Roesch v. State ex rel. Wyman

62 Fla. 270 | Fla. | 1911

On Rehearing.

Parkhill, J.

— On petition for rehearing it is suggested that the court omitted to properly distinguish between a special tax and a special assessment, and that a special assessment like the drainage assessment in question is not a public tax like the special tax for roads or to build a ' courthouse and jail, etc., and therefore not covered by nor contemplated in the provisions of the general law of this State relating to finance and taxation. It is further suggested that the court omitted to duly consider the clause of Section 956 of the General Statutes of 1906, that expressly provides, “that no lien shall lie or be enforced against any tract of land for more than the amount so assessed against said tract,” and that the collection of a penalty of 25 per cent and 8 per cent for non-payment of taxes would impose a lien for more than the amount so assessed.

Turning our immediate attention to the last suggestion, *271let us consider the provisions of section 956 of the General Statutes of 1906, as follows:

“Assessments. — When such assessments have been ordered by the county commissioners they may issue script bearing six.per cent, interest, redeemable in one, two, three, four or six years, as the case may be, upon which they may borrow money with which to pay for the work aforesaid, and such script shall be made a lien upon the lands assessed as aforesaid until such script shall be redeemed and the indebtedness fully satisfied; Provided, That no lien shall lie or be enforced against any tract of land for more than the amount so assessed against said tract.”

We think the purpose and effect of the proviso in' the quoted section is this; that while the script shall be made a lien upon all the lands assessed, yet each tract of land shall be subject to the lien for only the amount so assessed against said tract, and that each tract shall not be subject to the lien for the full amount of script issued.
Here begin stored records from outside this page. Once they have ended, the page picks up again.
-- ==== Sys2Proof/Machine/MapOne.lean ====
section
/-! DEFINITION. The meanings of the byte-class rows of the one-byte map and the REX class (30_encoding.md R82 to R85; 40_decode.md R142, R145, R149, R150, R156): what the block
does with an instruction whose bytes begin with the row's opcode bytes, which is the pull of 42_iterator.md R225 with those
bytes at CUR (assumption log 9). -/

namespace Sys2Proof.Machine

open Host

/-- 00 to 03: one-byte opcode (R156). -/
def execB1_00_03 (sel : BitVec 2) (s : State) : Outcome State Fault Refusal :=
  sweep [blockByte 0x00#8 sel] s

/-- 04: one-byte opcode (R156). -/
def execB1_04 (s : State) : Outcome State Fault Refusal :=
  sweep [0x04#8] s

/-- 05: one-byte opcode (R156). -/
def execB1_05 (s : State) : Outcome State Fault Refusal :=
  sweep [0x05#8] s

/-- 06 to 07: one-byte opcode (R156). -/
def execB1_06_07 (sel : BitVec 1) (s : State) : Outcome State Fault Refusal :=
  sweep [blockByte 0x06#8 sel] s

/-- 08 to 0B: one-byte opcode (R156). -/
def execB1_08_0B (sel : BitVec 2) (s : State) : Outcome State Fault Refusal :=
  sweep [blockByte 0x08#8 sel] s

/-- 0C: one-byte opcode (R156). -/
def execB1_0C (s : State) : Outcome State Fault Refusal :=
  sweep [0x0C#8] s

/-- 0D: one-byte opcode (R156). -/
def execB1_0D (s : State) : Outcome State Fault Refusal :=
  sweep [0x0D#8] s

/-- 0E: one-byte opcode (R156). -/
def execB1_0E (s : State) : Outcome State Fault Refusal :=
  sweep [0x0E#8] s

/-- 0F: escape (R150). -/
def execB1_0F (s : State) : Outcome State Fault Refusal :=
  sweep [0x0F#8] s

/-- 10 to 13: one-byte opcode (R156). -/
def execB1_10_13 (sel : BitVec 2) (s : State) : Outcome State Fault Refusal :=
  sweep [blockByte 0x10#8 sel] s

/-- 14: one-byte opcode (R156). -/
def execB1_14 (s : State) : Outcome State Fault Refusal :=
  sweep [0x14#8] s

/-- 15: one-byte opcode (R156). -/
def execB1_15 (s : State) : Outcome State Fault Refusal :=
  sweep [0x15#8] s

/-- 16 to 17: one-byte opcode (R156). -/
def execB1_16_17 (sel : BitVec 1) (s : State) : Outcome State Fault Refusal :=
  sweep [blockByte 0x16#8 sel] s

/-- 18 to 1B: one-byte opcode (R156). -/
def execB1_18_1B (sel : BitVec 2) (s : State) : Outcome State Fault Refusal :=
  sweep [blockByte 0x18#8 sel] s

/-- 1C: one-byte opcode (R156). -/
def execB1_1C (s : State) : Outcome State Fault Refusal :=
  sweep [0x1C#8] s

/-- 1D: one-byte opcode (R156). -/
def execB1_1D (s : State) : Outcome State Fault Refusal :=
  sweep [0x1D#8] s

/-- 1E to 1F: one-byte opcode (R156). -/
def execB1_1E_1F (sel : BitVec 1) (s : State) : Outcome State Fault Refusal :=
  sweep [blockByte 0x1E#8 sel] s

/-- 20 to 23: one-byte opcode (R156). -/
def execB1_20_23 (sel : BitVec 2) (s : State) : Outcome State Fault Refusal :=
  sweep [blockByte 0x20#8 sel] s

/-- 24: one-byte opcode (R156). -/
def execB1_24 (s : State) : Outcome State Fault Refusal :=
  sweep [0x24#8] s

/-- 25: one-byte opcode (R156). -/
def execB1_25 (s : State) : Outcome State Fault Refusal :=
  sweep [0x25#8] s

/-- 26: legacy prefix (R142). -/
def execB1_26 (s : State) : Outcome State Fault Refusal :=
  sweep [0x26#8] s

/-- 27: one-byte opcode (R156). -/
def execB1_27 (s : State) : Outcome State Fault Refusal :=
  sweep [0x27#8] s

/-- 28 to 2B: one-byte opcode (R156). -/
def execB1_28_2B (sel : BitVec 2) (s : State) : Outcome State Fault Refusal :=
  sweep [blockByte 0x28#8 sel] s

/-- 2C: one-byte opcode (R156). -/
def execB1_2C (s : State) : Outcome State Fault Refusal :=
  sweep [0x2C#8] s

/-- 2D: one-byte opcode (R156). -/
def execB1_2D (s : State) : Outcome State Fault Refusal :=
  sweep [0x2D#8] s

/-- 2E: legacy prefix (R142). -/
def execB1_2E (s : State) : Outcome State Fault Refusal :=
  sweep [0x2E#8] s

/-- 2F: one-byte opcode (R156). -/
def execB1_2F (s : State) : Outcome State Fault Refusal :=
  sweep [0x2F#8] s

/-- 30 to 33: one-byte opcode (R156). -/
def execB1_30_33 (sel : BitVec 2) (s : State) : Outcome State Fault Refusal :=
  sweep [blockByte 0x30#8 sel] s

/-- 34: one-byte opcode (R156). -/
def execB1_34 (s : State) : Outcome State Fault Refusal :=
  sweep [0x34#8] s

/-- 35: one-byte opcode (R156). -/
def execB1_35 (s : State) : Outcome State Fault Refusal :=
  sweep [0x35#8] s

/-- 36: legacy prefix (R142). -/
def execB1_36 (s : State) : Outcome State Fault Refusal :=
  sweep [0x36#8] s

/-- 37: one-byte opcode (R156). -/
def execB1_37 (s : State) : Outcome State Fault Refusal :=
  sweep [0x37#8] s

/-- 38 to 3B: one-byte opcode (R156). -/
def execB1_38_3B (sel : BitVec 2) (s : State) : Outcome State Fault Refusal :=
  sweep [blockByte 0x38#8 sel] s

/-- 3C: one-byte opcode (R156). -/
def execB1_3C (s : State) : Outcome State Fault Refusal :=
  sweep [0x3C#8] s

/-- 3D: one-byte opcode (R156). -/
def execB1_3D (s : State) : Outcome State Fault Refusal :=
  sweep [0x3D#8] s

/-- 3E: legacy prefix (R142). -/
def execB1_3E (s : State) : Outcome State Fault Refusal :=
  sweep [0x3E#8] s

/-- 3F: one-byte opcode (R156). -/
def execB1_3F (s : State) : Outcome State Fault Refusal :=
  sweep [0x3F#8] s

/-- 40 to 5F: one-byte opcode (R156). -/
def execB1_40_5F (sel : BitVec 5) (s : State) : Outcome State Fault Refusal :=
  sweep [blockByte 0x40#8 sel] s

/-- 60 to 61: one-byte opcode (R156). -/
def execB1_60_61 (sel : BitVec 1) (s : State) : Outcome State Fault Refusal :=
  sweep [blockByte 0x60#8 sel] s

/-- 62 to 63: one-byte opcode (R156). -/
def execB1_62_63 (sel : BitVec 1) (s : State) : Outcome State Fault Refusal :=
  sweep [blockByte 0x62#8 sel] s

/-- 64 to 67: legacy prefix (R142). -/
def execB1_64_67 (sel : BitVec 2) (s : State) : Outcome State Fault Refusal :=
  sweep [blockByte 0x64#8 sel] s

/-- 68: one-byte opcode (R156). -/
def execB1_68 (s : State) : Outcome State Fault Refusal :=
  sweep [0x68#8] s

/-- 69: one-byte opcode (R156). -/
def execB1_69 (s : State) : Outcome State Fault Refusal :=
  sweep [0x69#8] s

/-- 6A: one-byte opcode (R156). -/
def execB1_6A (s : State) : Outcome State Fault Refusal :=
  sweep [0x6A#8] s

/-- 6B: one-byte opcode (R156). -/
def execB1_6B (s : State) : Outcome State Fault Refusal :=
  sweep [0x6B#8] s

/-- 6C to 6F: one-byte opcode (R156). -/
def execB1_6C_6F (sel : BitVec 2) (s : State) : Outcome State Fault Refusal :=
  sweep [blockByte 0x6C#8 sel] s

/-- 70 to 7F: one-byte opcode (R156). -/
def execB1_70_7F (sel : BitVec 4) (s : State) : Outcome State Fault Refusal :=
  sweep [blockByte 0x70#8 sel] s

/-- 80: one-byte opcode (R156). -/
def execB1_80 (s : State) : Outcome State Fault Refusal :=
  sweep [0x80#8] s

/-- 81: one-byte opcode (R156). -/
def execB1_81 (s : State) : Outcome State Fault Refusal :=
  sweep [0x81#8] s

/-- 82 to 83: one-byte opcode (R156). -/
def execB1_82_83 (sel : BitVec 1) (s : State) : Outcome State Fault Refusal :=
  sweep [blockByte 0x82#8 sel] s

/-- 84 to 87: one-byte opcode (R156). -/
def execB1_84_87 (sel : BitVec 2) (s : State) : Outcome State Fault Refusal :=
  sweep [blockByte 0x84#8 sel] s

/-- 88 to 8F: one-byte opcode (R156). -/
def execB1_88_8F (sel : BitVec 3) (s : State) : Outcome State Fault Refusal :=
  sweep [blockByte 0x88#8 sel] s

/-- 90 to 97: one-byte opcode (R156). -/
def execB1_90_97 (sel : BitVec 3) (s : State) : Outcome State Fault Refusal :=
  sweep [blockByte 0x90#8 sel] s

/-- 98 to 99: one-byte opcode (R156). -/
def execB1_98_99 (sel : BitVec 1) (s : State) : Outcome State Fault Refusal :=
  sweep [blockByte 0x98#8 sel] s

/-- 9A: one-byte opcode (R156). -/
def execB1_9A (s : State) : Outcome State Fault Refusal :=
  sweep [0x9A#8] s

/-- 9B: one-byte opcode (R156). -/
def execB1_9B (s : State) : Outcome State Fault Refusal :=
  sweep [0x9B#8] s

/-- 9C to 9F: one-byte opcode (R156). -/
def execB1_9C_9F (sel : BitVec 2) (s : State) : Outcome State Fault Refusal :=
  sweep [blockByte 0x9C#8 sel] s

/-- A0 to A3: one-byte opcode (R156). -/
def execB1_A0_A3 (sel : BitVec 2) (s : State) : Outcome State Fault Refusal :=
  sweep [blockByte 0xA0#8 sel] s

/-- A4 to A7: one-byte opcode (R156). -/
def execB1_A4_A7 (sel : BitVec 2) (s : State) : Outcome State Fault Refusal :=
  sweep [blockByte 0xA4#8 sel] s

/-- A8: one-byte opcode (R156). -/
def execB1_A8 (s : State) : Outcome State Fault Refusal :=
  sweep [0xA8#8] s

/-- A9: one-byte opcode (R156). -/
def execB1_A9 (s : State) : Outcome State Fault Refusal :=
  sweep [0xA9#8] s

/-- AA to AB: one-byte opcode (R156). -/
def execB1_AA_AB (sel : BitVec 1) (s : State) : Outcome State Fault Refusal :=
  sweep [blockByte 0xAA#8 sel] s

/-- AC to AF: one-byte opcode (R156). -/
def execB1_AC_AF (sel : BitVec 2) (s : State) : Outcome State Fault Refusal :=
  sweep [blockByte 0xAC#8 sel] s

/-- B0 to B7: one-byte opcode (R156). -/
def execB1_B0_B7 (sel : BitVec 3) (s : State) : Outcome State Fault Refusal :=
  sweep [blockByte 0xB0#8 sel] s

/-- B8 to BF: one-byte opcode (R156). -/
def execB1_B8_BF (sel : BitVec 3) (s : State) : Outcome State Fault Refusal :=
  sweep [blockByte 0xB8#8 sel] s

/-- C0 to C1: one-byte opcode (R156). -/
def execB1_C0_C1 (sel : BitVec 1) (s : State) : Outcome State Fault Refusal :=
  sweep [blockByte 0xC0#8 sel] s

/-- C2: one-byte opcode (R156). -/
def execB1_C2 (s : State) : Outcome State Fault Refusal :=
  sweep [0xC2#8] s

/-- C3: one-byte opcode (R156). -/
def execB1_C3 (s : State) : Outcome State Fault Refusal :=
  sweep [0xC3#8] s

/-- C4 to C5: one-byte opcode (R156). -/
def execB1_C4_C5 (sel : BitVec 1) (s : State) : Outcome State Fault Refusal :=
  sweep [blockByte 0xC4#8 sel] s

/-- C6: one-byte opcode (R156). -/
def execB1_C6 (s : State) : Outcome State Fault Refusal :=
  sweep [0xC6#8] s

/-- C7: one-byte opcode (R156). -/
def execB1_C7 (s : State) : Outcome State Fault Refusal :=
  sweep [0xC7#8] s

/-- C8: one-byte opcode (R156). -/
def execB1_C8 (s : State) : Outcome State Fault Refusal :=
  sweep [0xC8#8] s

/-- C9: one-byte opcode (R156). -/
def execB1_C9 (s : State) : Outcome State Fault Refusal :=
  sweep [0xC9#8] s

/-- CA: one-byte opcode (R156). -/
def execB1_CA (s : State) : Outcome State Fault Refusal :=
  sweep [0xCA#8] s

/-- CB: one-byte opcode (R156). -/
def execB1_CB (s : State) : Outcome State Fault Refusal :=
  sweep [0xCB#8] s

/-- CC: one-byte opcode (R156). -/
def execB1_CC (s : State) : Outcome State Fault Refusal :=
  sweep [0xCC#8] s

/-- CD: one-byte opcode (R156). -/
def execB1_CD (s : State) : Outcome State Fault Refusal :=
  sweep [0xCD#8] s

/-- CE to CF: one-byte opcode (R156). -/
def execB1_CE_CF (sel : BitVec 1) (s : State) : Outcome State Fault Refusal :=
  sweep [blockByte 0xCE#8 sel] s

/-- D0 to D3: one-byte opcode (R156). -/
def execB1_D0_D3 (sel : BitVec 2) (s : State) : Outcome State Fault Refusal :=
  sweep [blockByte 0xD0#8 sel] s

/-- D4 to D5: one-byte opcode (R156). -/
def execB1_D4_D5 (sel : BitVec 1) (s : State) : Outcome State Fault Refusal :=
  sweep [blockByte 0xD4#8 sel] s

/-- D6 to D7: one-byte opcode (R156). -/
def execB1_D6_D7 (sel : BitVec 1) (s : State) : Outcome State Fault Refusal :=
  sweep [blockByte 0xD6#8 sel] s

/-- D8 to DF: one-byte opcode (R156). -/
def execB1_D8_DF (sel : BitVec 3) (s : State) : Outcome State Fault Refusal :=
  sweep [blockByte 0xD8#8 sel] s

/-- E0 to E7: one-byte opcode (R156). -/
def execB1_E0_E7 (sel : BitVec 3) (s : State) : Outcome State Fault Refusal :=
  sweep [blockByte 0xE0#8 sel] s

/-- E8 to E9: one-byte opcode (R156). -/
def execB1_E8_E9 (sel : BitVec 1) (s : State) : Outcome State Fault Refusal :=
  sweep [blockByte 0xE8#8 sel] s

/-- EA: one-byte opcode (R156). -/
def execB1_EA (s : State) : Outcome State Fault Refusal :=
  sweep [0xEA#8] s

/-- EB: one-byte opcode (R156). -/
def execB1_EB (s : State) : Outcome State Fault Refusal :=
  sweep [0xEB#8] s

/-- EC to EF: one-byte opcode (R156). -/
def execB1_EC_EF (sel : BitVec 2) (s : State) : Outcome State Fault Refusal :=
  sweep [blockByte 0xEC#8 sel] s

/-- F0: legacy prefix (R142). -/
def execB1_F0 (s : State) : Outcome State Fault Refusal :=
  sweep [0xF0#8] s

/-- F1: one-byte opcode (R156). -/
def execB1_F1 (s : State) : Outcome State Fault Refusal :=
  sweep [0xF1#8] s

/-- F2 to F3: legacy prefix (R142). -/
def execB1_F2_F3 (sel : BitVec 1) (s : State) : Outcome State Fault Refusal :=
  sweep [blockByte 0xF2#8 sel] s

/-- F4 to F5: one-byte opcode (R156). -/
def execB1_F4_F5 (sel : BitVec 1) (s : State) : Outcome State Fault Refusal :=
  sweep [blockByte 0xF4#8 sel] s

/-- F6: one-byte opcode (R156). -/
def execB1_F6 (s : State) : Outcome State Fault Refusal :=
  sweep [0xF6#8] s

/-- F7: one-byte opcode (R156). -/
def execB1_F7 (s : State) : Outcome State Fault Refusal :=
  sweep [0xF7#8] s

/-- F8 to FB: one-byte opcode (R156). -/
def execB1_F8_FB (sel : BitVec 2) (s : State) : Outcome State Fault Refusal :=
  sweep [blockByte 0xF8#8 sel] s

/-- FC to FD: one-byte opcode (R156). -/
def execB1_FC_FD (sel : BitVec 1) (s : State) : Outcome State Fault Refusal :=
  sweep [blockByte 0xFC#8 sel] s

/-- FE to FF: one-byte opcode (R156). -/
def execB1_FE_FF (sel : BitVec 1) (s : State) : Outcome State Fault Refusal :=
  sweep [blockByte 0xFE#8 sel] s

/-- 40 to 4F: REX prefix of X64 (R145). -/
def execRex_40_4F (sel : BitVec 4) (s : State) : Outcome State Fault Refusal :=
  sweep [blockByte 0x40#8 sel] s

end Sys2Proof.Machine
end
This section has reference to the lien of the script only, and has no reference to the collection of the assessment and interest thereon for the non-payment of the assessment.

By other Sections of Chapter 16 of the General Statutes of 1906, we find that whenever it shall be necessary or expedient to establish a public drain, ditch or canal for the benefit of lands that are low, submerged or liable to be submerged, provision is made for the designation of the commencement, route and terminus of said drain, for advertisement by the county commissioners for bids on said work, letting of a contract therefor, assessment of each parcel of the lands according and in proportion as each shall be benefited by the drain for all the expenses *272that may be incurred in the construction of said drain and when such assessments have been ordered by the county commissioners, they may issue script upon which to. borrow money with which to pay for the work aforesaid.

As the county is liable for payment of the script, a lien is imposed upon the land until the script shall be redeemed and the indebtedness fully satisfied, but the assessment against each parcel of land is, by the last clause of Section 955, “made a special fund for the cancellation or redemption of the indebtedness incurred in the construction of said ditch, canal or drain as aforesaid.” Provision is then made by Section 955 for the collection of the assessments against the land: When the county commissioners shall be satisfied that such assessments are just and proper the amounts thereof shall “be turned over to the tax assessor with instructions to levy such assessment upon such parcel of land as aforesaid, — and shall be collected by the tax collector in like manner as other taxes are collected, and made a special fund for the -cancellation or redemption of the indebtedness incurred in the construction of said ditch, canal or drain as aforesaid.”

We think the term “assessment” in this drainage law of ours is a tax, a special tax, which owing to the direct benefit to be received by certain property, is specially levied against the property so benefited in accordance with the benefits. Wilson v. City of Auburn, 27 Neb. 435, 43 N. W. Rep. 257. The statute controlling this case seems to regard and treat the term “assessment” as a tax. Provision is made by Section 955 for the turning over of the amount of the assessment to the tax assessor with instructions to levy such assessment, and said assessment shall be collected by the tax collector in like manner as other taxes are collected............as other taxes are collected.

*273Of course, the interest in the way of a penalty for- the non-payment of this assessment or special tax should not be allowed unless authorized by law, but when we consider that this assessment goes upon the tax lists, and is collected by the collector, or the land sold .for the nonpayment thereof and the amount of this assessment goes into the tax sale certificate, and there is no other way provided for its collection, and the statute requires the payment of the face of the tax sale certificate in redemption thereof, we cannot see how the payment of the interest may be avoided.

A rehearing is denied.

Taylor and Hocker, J. J., concur. Whitfield, C. J., and Shackleford and Cockrell, J. J., concur in the opinion.